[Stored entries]

/-! ## A machine in the middle of a BLOCK -/

/-- The machine `s` with the channel `k`, the pieces `todo` left to do and the frames `fs` sent since. -/
def State.during (s : State) (c : UnitNo) (k : Channel) (todo : List Piece) (fs : List Frame) : State :=
  (((s.setChan c k).setEngine c { s.engine c with todo := todo }).send c fs).answer .nothing

section
variable (s : State) (c : UnitNo) (k : Channel) (todo : List Piece) (fs : List Frame)

@[simp] theorem State.during_chan : (s.during c k todo fs).chan c = k := by simp [State.during]

@[simp] theorem State.during_engine :
    (s.during c k todo fs).engine c = { s.engine c with todo := todo } := by simp [State.during]

theorem State.during_ready (served : s.served c) (hk : k.constructed = true) :
    (s.during c k todo fs).ready c := ⟨served, by rwa [State.during_chan]⟩

theorem State.setChan_setChan (k' : Channel) : (s.setChan c k).setChan c k' = s.setChan c k' := by
  simp only [State.setChan, Vector.set_set]

theorem State.setEngine_setEngine (e e' : Engine) :
    (s.setEngine c e).setEngine c e' = s.setEngine c e' := by
  simp only [State.setEngine, Vector.set_set]

/-- A primitive that writes the channel. -/
theorem State.during_setChan (k' : Channel) :
    ((s.during c k todo fs).setChan c k').answer .nothing = s.during c k' todo fs :=
  congrArg (fun u => ((u.setEngine c { s.engine c with todo := todo }).send c fs).answer .nothing)
    (s.setChan_setChan c k k')

/-- A piece taken off the list. -/
theorem State.during_pop (more : List Piece) :
    (s.during c k todo fs).setEngine c { (s.during c k todo fs).engine c with todo := more }
      = s.during c k more fs := by
  rw [State.during_engine]
  exact congrArg (fun u => (u.send c fs).answer .nothing)
    ((s.setChan c k).setEngine_setEngine c { s.engine c with todo := todo } _)

/-- Frames that leave after others. -/
theorem State.send_send (gs : List Frame) : (s.send c fs).send c gs = s.send c (fs ++ gs) := by
  simp only [State.send, frameEvents_append, List.append_assoc]

/-- A primitive that writes the channel and sends frames which the sink takes. -/
theorem State.during_finish (i : Instr) (k' : Channel) {gs : List Frame}
    (taken : gs = [] ∨ s.sinkTakes c = true) :
    (s.during c k todo fs).finish c i k' gs = s.during c k' todo (fs ++ gs) := by
  rcases (s.during c k todo fs).finish_cases c i k' gs with ⟨-, e⟩ | ⟨frames, full, -⟩
  · rw [e]
    calc (((s.during c k todo fs).setChan c k').send c gs).answer .nothing
        = ((((s.during c k todo fs).setChan c k').answer .nothing).send c gs).answer .nothing := rfl
      _ = ((s.during c k' todo fs).send c gs).answer .nothing := by rw [State.during_setChan]
      _ = s.during c k' todo (fs ++ gs) := by
        rw [State.during, State.during, ← State.send_send]
        rfl
  · rcases taken with none | takes
    · exact absurd none frames
    · exact absurd (takes.symm.trans full) Bool.noConfusion

end

/-! ## The turns -/

section
variable {s t : State} {c : UnitNo} {k : Channel} {more : List Piece} {fs : List Frame}

/-- The engine's turn takes the next piece off the list. -/
theorem engineTurn_during (p : Piece) :
    engineTurn c (s.during c k (p :: more) fs) = runPiece c p (s.during c k more fs) := by
  rw [engineTurn_piece (k := p) (more := more) (by rw [State.during_engine]), State.during_pop]

/-- The turn that adds the block's length to `n_total` (spec R305). -/
theorem Turns.advance {len : Nat} (rest : Turns c (s.during c (k.addTotal len) more fs) t) :
    Turns c (s.during c k (.advance len :: more) fs) t := by
  refine .head ?_ rest
  rw [engineTurn_during, runPiece, State.advanceTotal, State.during_chan, State.during_setChan]
  rfl

variable (served : s.served c) (hk : k.constructed = true)
include served hk

/-- A turn that takes a buffer stage (spec R304). -/
theorem Turns.stage {i : Instr} {f : Params → Channel → Channel}
    (hi : ∀ u : State, u.ready c → exec i u = .next ((u.setChan c (f u.cfg (u.chan c))).answer .nothing))
    (rest : Turns c (s.during c (f s.cfg k) more fs) t) :
    Turns c (s.during c k (.op i :: more) fs) t := by
  refine .head ?_ rest
  rw [engineTurn_during, runPiece, hi _ (s.during_ready c k more fs served hk), State.during_setChan,
    State.during_chan]
  rfl
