-- ==== Sys2Proof/Machine/Status.lean ====
section
/-! DEFINITION. The status instructions (41_frame_protocol.md R161, R162) and the identity instruction (R166). -/

namespace Sys2Proof.Machine

/-- `F_RDSR() -> s` (R161): the status byte is the second byte received. -/
def execRdsr (s : State) : Host.Outcome State Fault Refusal :=
  issueFrame (fun t => chXfer [t.cfg.opc.get .readStatus, 0x00] t) (fun rs t => t.latch (rs.getD 1 0)) s

/-- `F_WRSR(v)` (R162). -/
def execWrsr (v : Byte) (s : State) : Host.Outcome State Fault Refusal :=
  issueFrame (fun t => chWrite [t.cfg.opc.get .writeStatus, v] t) noValue s

/-- `F_RPD() -> id` (R166): the identity byte is the last byte received. -/
def execRpd (s : State) : Host.Outcome State Fault Refusal :=
  issueFrame (fun t => chXfer (t.cfg.opc.get .releasePowerDown :: zeroBytes (idDummies t.cfg)) t)
    (fun rs t => t.latch (rs.getD (idDummies t.cfg) 0)) s

end Sys2Proof.Machine
end

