theorem burstsEvents_length (c : Config) (off : Nat) (d : List Byte) {xs : List (Nat × Nat)} {rss : List (List Byte)}
    (h : rss.length = xs.length) :
    ((xs.zip rss).flatMap fun x => burstEvents c off d x.1 x.2).length = 13 * xs.length := by
  simp [List.length_flatMap, burstEvents_length, h, Nat.mul_comm]

theorem append_burstEvents (ev : List Event) (c : Config) (off : Nat) (d : List Byte) (x : Nat × Nat) (rs : List Byte) :
    ev ++ burstEvents c off d x rs = ev ++ bracket [.write [c.opc.get .writeEnable] true] ++
      bracket [.write (header c.opc .write (addrField x.1)) true, .write (memRead d (x.1 - off) x.2) true] ++
      bracket [.xfer [c.opc.get .readStatus, 0x00] (some rs)] ++ bracket [.write [c.opc.get .writeDisable] true] := by
  simp [burstEvents]

namespace Storing
variable {s t t' : State} {r : Request} {k nb : Nat} {ev ev' : List Event} {l : Line} {rest lines : List Line} {g g' : Regs}
  {x : Locals} {d : List Byte} {cur idx n polls : Nat}

/-! ### Lines that issue no event -/

/-- A line that issues no event and goes on. -/
theorem silent {m : Mode} {y : Locals} (h : Storing s r k ev (l :: rest) g nb x t)
    (hrun : runLine l { t with todo := rest } =
      .next { t with todo := lines, mode := m, cur := y.cur, idx := y.idx, n := y.n, polls := y.polls }) :
    ∃ t', Storing s r (k + 1) ev lines { g with mode := m } nb y t' := by
  obtain rfl := h.regs
  exact ⟨_, ⟨h.run_line hrun, h.wf, h.trace, h.env, h.pc, h.cfg, h.program, h.port, rfl, rfl⟩, h.oracle, h.bytes, rfl⟩

theorem quiet {m : Mode} {y : Locals} (h : Storing s r k ev (l :: rest) g nb x t) (hbuf : g.buf = d)
    (hl : Quiet s.cfg d l g.mode x lines m y) : ∃ t', Storing s r (k + 1) ev (lines ++ rest) { g with mode := m } nb y t' :=
  h.silent (hl.run rest h.cfg (h.buf.trans hbuf) h.mode h.locals)

/-- R214: the idle reading ends the wait. -/
theorem idleReading {b : Byte} (h : Storing s r k ev (.testPoll :: rest) g nb ⟨cur, idx, n, polls⟩ t) (hgot : g.got = some b)
    (hb : b.getLsbD 0 = false) : ∃ t', Storing s r (k + 1) ev rest g nb ⟨cur, idx, n, polls + 1⟩ t' := by
  have hidle := (srBusy_gotByte (h.got.trans hgot)).trans hb
  obtain rfl := h.regs
  obtain ⟨rfl, rfl, rfl, rfl⟩ := Locals.mk.inj h.locals
  exact h.silent (y := ⟨t.cur, t.idx, t.n, t.polls + 1⟩)
    (congrArg Host.Outcome.next (testPoll_idle (s := { t with todo := rest }) hidle))

/-! ### Lines that issue events -/

/-- A signal line receives no byte, and leaves the local registers. -/
theorem signal {sig : Signal} {lv : Level} (h : Storing s r k ev (.sig sig lv :: rest) g nb x t)
    (hok : Env.okNext (ev.length + 1) s.env = true) :
    ∃ t', Storing s r (k + 1) (ev ++ [.sig sig lv true]) rest (g.setPin sig lv) nb x t' := by
  obtain ⟨t', h'⟩ := h.toUnderway.signal hok
  have hout : State.outcome { t with todo := rest } = true := (Env.okNext_succ (h.okNext hok)).1
  obtain rfl := Host.Outcome.next.inj ((h.next_line h'.run).symm.trans (runLine_sig_ok hout))
  obtain ⟨hlink, hbytes⟩ := tookBytes_signal sig lv { t with todo := rest } h.oracle
  exact ⟨_, h', hlink, Env.sameBytes_trans hbytes h.bytes, by simp [State.locals, ← h.locals]⟩

/-- A completed frame receives the bytes of its instruction, and leaves the local registers (R168). -/
theorem frame {i : Instr} (h : Storing s r k ev (frameLine s.cfg i :: rest) g nb x t) (hm : g.mode ≠ .held)
    (hok : Env.okNext (ev.length + (callCount i + 2)) s.env = true) (h' : Underway s r (k + 1) ev' rest g' t') :
    Storing s r (k + 1) ev' rest g' (nb + receivedCount s.cfg i) x t' ∧ exec i { t with todo := rest } = .next t' := by
  have hdecode : decode t.cfg (encode s.cfg i) = .ok i := by rw [h.cfg]; exact decode_encode_of_wf h.wf i
  have hex : exec i { t with todo := rest } = .next t' :=
    (runFrame_of_decode (s := { t with todo := rest }) hdecode).symm.trans (h.next_line h'.run)
  obtain ⟨hkept, -⟩ := instructionRegisterFrame i _ t' hex
  obtain ⟨hlink, hbytes⟩ := exec_tookBytes (s := { t with todo := rest }) (h.mode.trans_ne hm) (h.okNext hok) hex h.oracle
  have hlater := Env.sameBytes_trans hbytes (Env.afterBytes_congr _ h.bytes)
  rw [← Env.afterBytes_add] at hlater
  exact ⟨⟨h', hlink, h.cfg ▸ hlater, hkept.locals.trans h.locals⟩, hex⟩

theorem send {i : Instr} (h : Storing s r k ev (frameLine s.cfg i :: rest) g nb x t) (hsend : sendsOnly i = true)
    (hm : g.mode ≠ .held) (hok : Env.okNext (ev.length + 3) s.env = true) :
    ∃ t', Storing s r (k + 1) (ev ++ bracket [.write (encode s.cfg i) true]) rest { g with cs := .deasserted } nb x t' := by
  obtain ⟨t', h'⟩ := h.toUnderway.send hsend hm hok
  have hcalls : callCount i = 1 := (exec_send_ok hsend (h.mode.trans_ne hm) (h.okNext hok)).2
  have hstoring := (h.frame hm (hcalls ▸ hok) h').1
  rw [receivedCount_of_sendsOnly hsend] at hstoring
  exact ⟨t', hstoring⟩

theorem write {a : Addr} {d : List Byte} (h : Storing s r k ev (frameLine s.cfg (.write a d) :: rest) g nb x t)
    (hm : g.mode ≠ .held) (hok : Env.okNext (ev.length + 4) s.env = true) :
    ∃ t', Storing s r (k + 1) (ev ++ bracket [.write (header s.cfg.opc .write a) true, .write d true]) rest
      { g with cs := .deasserted } nb x t' := by
  obtain ⟨t', h'⟩ := h.toUnderway.write hm hok
  exact ⟨t', (h.frame hm hok h').1⟩

theorem readIdentity (h : Storing s r k ev (frameLine s.cfg .rpd :: rest) g nb x t) (hm : g.mode ≠ .held)
    (hok : Env.okNext (ev.length + 3) s.env = true) :
    ∃ t' ids id, Storing s r (k + 1)
      (ev ++ bracket [.xfer (s.cfg.opc.releasePowerDown :: zeroBytes (idDummies s.cfg)) (some ids)]) rest
      { g with cs := .deasserted, got := some id } (nb + (idDummies s.cfg + 1)) x t' := by
  obtain ⟨t', rs, id, -, h'⟩ := h.toUnderway.readIdentity hm hok
  exact ⟨t', rs ++ [id], id, (h.frame hm hok h').1⟩

/-- The status frame keeps the second of the next two bytes of the oracle (R161). -/
theorem readStatus (h : Storing s r k ev (frameLine s.cfg .rdsr :: rest) g nb x t) (hm : g.mode ≠ .held)
    (hok : Env.okNext (ev.length + 3) s.env = true) :
    ∃ t' rs, rs.length = 2 ∧
      Storing s r (k + 1) (ev ++ bracket [.xfer [s.cfg.opc.get .readStatus, 0x00] (some rs)]) rest
        { g with cs := .deasserted, got := some ((Env.nextBytes 2 (Env.afterBytes nb s.env)).getD 1 0) } (nb + 2) x t' := by
  obtain ⟨t', r0, r1, h'⟩ := h.toUnderway.readStatus hm hok
  obtain ⟨hstoring, hex⟩ := h.frame hm hok h'
  have hgot := exec_rdsr_got (s := { t with todo := rest }) (h.mode.trans_ne hm) h.oracle (h.okNext hok) hex
  rw [show Env.nextBytes 2 (State.env { t with todo := rest }) = _ from Env.nextBytes_congr 2 h.bytes] at hgot
  rw [← hgot, h'.got]
  exact ⟨t', [r0, r1], rfl, hstoring⟩
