-- ==== Sys2Proof/Machine/Bus.lean ====
section
/-! DEFINITION. The raw bus access of a master, before decoding (spec/20_memory.md R52, R53), and the
register selectors of the window (10_state.md R22, 30_encoding.md R72). -/

namespace Sys2Proof

/-- The direction of a bus access, with the data word of a write. A write of another size than 4 bytes
faults whatever its data (R53), so 32 bits of data are all the block can use. -/
inductive AccessKind where
  | read
  | write (data : Word)
  deriving DecidableEq, Repr

/-- The key bit `W` (30_encoding.md R71): 1 for a write. -/
def AccessKind.isWrite : AccessKind → Bool
  | .read => false
  | .write _ => true

/-- The data word of the access; a read carries none, and its data is never used. -/
def AccessKind.data : AccessKind → Word
  | .read => 0#32
  | .write v => v

/-- One bus access as a master performs it: a byte address of the platform's address space, a size in
bytes and a direction (20_memory.md R53: `addr`, `size`, `is_write`). -/
structure Access where
  addr : Nat
  size : Nat
  kind : AccessKind
  deriving DecidableEq, Repr

/-- `addr - P_BASE_ADDR`, exact (R53). -/
def Access.offset (p : Params) (a : Access) : Int := (a.addr : Int) - (p.baseAddr : Int)

/-- The access is one to the 64-byte window of 10_state.md R22: some byte of it lies in the window
(DESIGN CHOICE, log entry 7; an access of size 0 counts by its address). -/
def Access.touchesWindow (p : Params) (a : Access) : Bool :=
  decide (a.addr < p.baseAddr + 64 ∧ p.baseAddr < a.addr + max a.size 1)

/-- The test of 20_memory.md R53: `size != 4 or (addr - P_BASE_ADDR) mod 4 != 0`. -/
def Access.unsupported (p : Params) (a : Access) : Bool :=
  decide (a.size ≠ 4 ∨ a.offset p % 4 ≠ 0)

/-- The sixteen words of the window, in the order of their offsets (30_encoding.md R72). -/
inductive Reg where
  | srcFreq | tgtFreq | baseDiv | constraints
  | ctrl | status | resInt | resNum
  | resDen | caps | rsvd28 | rsvd2C
  | rsvd30 | rsvd34 | rsvd38 | rsvd3C
  deriving DecidableEq, Repr

/-- `OFF[5:2]` of a register (R72). -/
def Reg.sel : Reg → BitVec 4
  | .srcFreq => 0#4
  | .tgtFreq => 1#4
  | .baseDiv => 2#4
  | .constraints => 3#4
  | .ctrl => 4#4
  | .status => 5#4
  | .resInt => 6#4
  | .resNum => 7#4
  | .resDen => 8#4
  | .caps => 9#4
  | .rsvd28 => 10#4
  | .rsvd2C => 11#4
  | .rsvd30 => 12#4
  | .rsvd34 => 13#4
  | .rsvd38 => 14#4
  | .rsvd3C => 15#4

/-- The register that `OFF[5:2]` selects (R72). -/
def Reg.ofSel (x : BitVec 4) : Reg :=
  match x with
  | 0#4 => .srcFreq
  | 1#4 => .tgtFreq
  | 2#4 => .baseDiv
  | 3#4 => .constraints
  | 4#4 => .ctrl
  | 5#4 => .status
  | 6#4 => .resInt
  | 7#4 => .resNum
  | 8#4 => .resDen
  | 9#4 => .caps
  | 10#4 => .rsvd28
  | 11#4 => .rsvd2C
  | 12#4 => .rsvd30
  | 13#4 => .rsvd34
  | 14#4 => .rsvd38
  | _ => .rsvd3C

/-- The byte offset of a register in the window (10_state.md R22). -/
def Reg.offset (r : Reg) : Nat := 4 * r.sel.toNat

/-- The registers that a write changes: the four inputs (20_memory.md R56). -/
def Reg.isInput : Reg → Bool
  | .srcFreq | .tgtFreq | .baseDiv | .constraints => true
  | .ctrl | .status | .resInt | .resNum | .resDen | .caps => false
  | .rsvd28 | .rsvd2C | .rsvd30 | .rsvd34 | .rsvd38 | .rsvd3C => false

/-- The register an assembler line names (30_encoding.md R81): by name, or by an offset. -/
inductive AsmReg where
  | named (r : Reg)
  | offset (off : Nat)
  deriving DecidableEq, Repr

/-- The assembler's lines and pseudo-instructions (30_encoding.md R81, R82). Values are numbers as
written; `AsmLine.wf` says which may stand. `WAIT_IDLE` is a loop of the master: `polls` is how many
`RD STATUS` one run of that loop makes after its first (log entry 19). -/
inductive AsmLine where
  | rd (r : AsmReg)
  | wr (r : AsmReg) (value : Nat)
  | nop
  | solve
  | clear
  | waitIdle (polls : Nat)
  | solveSync (polls : Nat)
  | config (s t b ib db : Nat)
  deriving DecidableEq, Repr

end Sys2Proof
end

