-- ==== Sys2Proof/Tests/Slice0.lean ====
section
/-! SUPPORT. The model's own tests. Words and expected values come from the tables of spec/30_encoding.md and from
the vectors and programs of spec/95_test_vectors.md, named in each docstring. The `witness_…` theorems show states
and operands that meet the hypotheses of the obligations. -/

namespace Sys2Proof.Tests

open Sys2Proof Sys2Proof.Machine

/-! ### Small states -/

/-- The next state of an outcome. -/
def nextOf (o : Host.Outcome State Fault Refusal) : Option State :=
  match o with
  | .next t => some t
  | .fault _ => none
  | .refused _ => none

/-- The fault of an outcome. -/
def faultOf (o : Host.Outcome State Fault Refusal) : Option Fault :=
  match o with
  | .next _ => none
  | .fault f => some f
  | .refused _ => none

/-- The inputs of V-S4, as a snapshot. -/
def snapS4 : Snapshot :=
  { srcFreq := 160000000#32, tgtFreq := 11289600#32, baseDiv := 14#32, intBits := 32#8, denBits := 6#8 }

/-- A block with the inputs and the results of V-S4, that snapshot and a given `STATUS`. -/
def stateWith (st : Status) : State :=
  { State.reset with block :=
      { srcFreq := 160000000#32, tgtFreq := 11289600#32, baseDiv := 14#32, intBits := 32#8, denBits := 6#8
        status := st, resInt := 14#32, resNum := 5#32, resDen := 29#32, snap := snapS4 } }

/-- `STATUS = 0x302`: done, `SEARCH_BEST`. -/
def doneState : State := stateWith (Status.result .searchBest false false)

/-- `STATUS = 0x14`: `TARGET_ZERO`. -/
def errorState : State := stateWith (Status.rejected .targetZero)

/-- `STATUS = 0x1`: a solve runs. -/
def busyState : State := stateWith Status.solving

/-- `STATUS = 0`. -/
def idleState : State := stateWith Status.clear

/-- `STATUS` as it reads. -/
def statusOf (s : State) : Word := readReg .status s

/-- `RES_INT`, `RES_NUM`, `RES_DEN` as they read. -/
def resultsOf (s : State) : Word × Word × Word := (readReg .resInt s, readReg .resNum s, readReg .resDen s)

/-- `STATUS` after an operation. -/
def statusAfter (i : Instr) (s : State) : Option Word := (nextOf (exec i s)).map statusOf

/-- What a read returns. -/
def readOf (i : Instr) (s : State) : Option Word := (nextOf (exec i s)).bind State.readData

/-- A write, then a read of the state it leaves. -/
def writeThenRead (w r : Instr) (s : State) : Option Word := (nextOf (exec w s)).bind (readOf r)

/-- The inputs of a row of the solver table. -/
def inputs (s t b : Nat) (ib : Nat := 32) (db : Nat := 6) : Inputs :=
  { srcFreq := s, tgtFreq := t, baseDiv := b, intBits := ib, denBits := db }

/-- The parameters of a row of the solver table. -/
def params (dbMax : Nat) (rule : CarryRule) : Params := { baseAddr := 0, denBitsMax := dbMax, carryRule := rule }

/-- A result, and the `STATUS` word its completion leaves. -/
def view (r : SolveResult) : Nat × Nat × Nat × Word :=
  match r with
  | .ok d => (d.int, d.num, d.den, (Status.result d.path d.neg d.intRange).word)
  | .error e => (0, 0, 0, (Status.rejected e).word)

/-! ### Well-formed terms: for each check a term it refuses -/

/-- R5: `P_BASE_ADDR` a multiple of 64. -/
theorem test_wf_base_address : Params.wf ⟨60, 6, .doc⟩ = false ∧ Params.wf ⟨64, 6, .doc⟩ = true := by decide

/-- R5: `P_DEN_BITS_MAX` at least 1. -/
theorem test_wf_den_bits_low : Params.wf ⟨0, 0, .doc⟩ = false ∧ Params.wf ⟨0, 1, .doc⟩ = true := by decide

/-- R5: `P_DEN_BITS_MAX` at most 16. -/
theorem test_wf_den_bits_high : Params.wf ⟨0, 17, .doc⟩ = false ∧ Params.wf ⟨0, 16, .observed⟩ = true := by decide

→ Work order: What you return must be an exact retyping of the lines above starting at the line with "(h : rss.length" and ending at the line with "ev ++ burstEvents", and nothing besides.

→ Answer:
    (h : rss.length = xs.length) :
    ((xs.zip rss).flatMap fun x => burstEvents c off d x.1 x.2).length = 13 * xs.length := by
  simp [List.length_flatMap, burstEvents_length, h, Nat.mul_comm]

theorem append_burstEvents (ev : List Event) (c : Config) (off : Nat) (d : List Byte) (x : Nat × Nat) (rs : List Byte) :
    ev ++ burstEvents c off d x rs = ev ++ bracket [.write [c.opc.get .writeEnable] true] ++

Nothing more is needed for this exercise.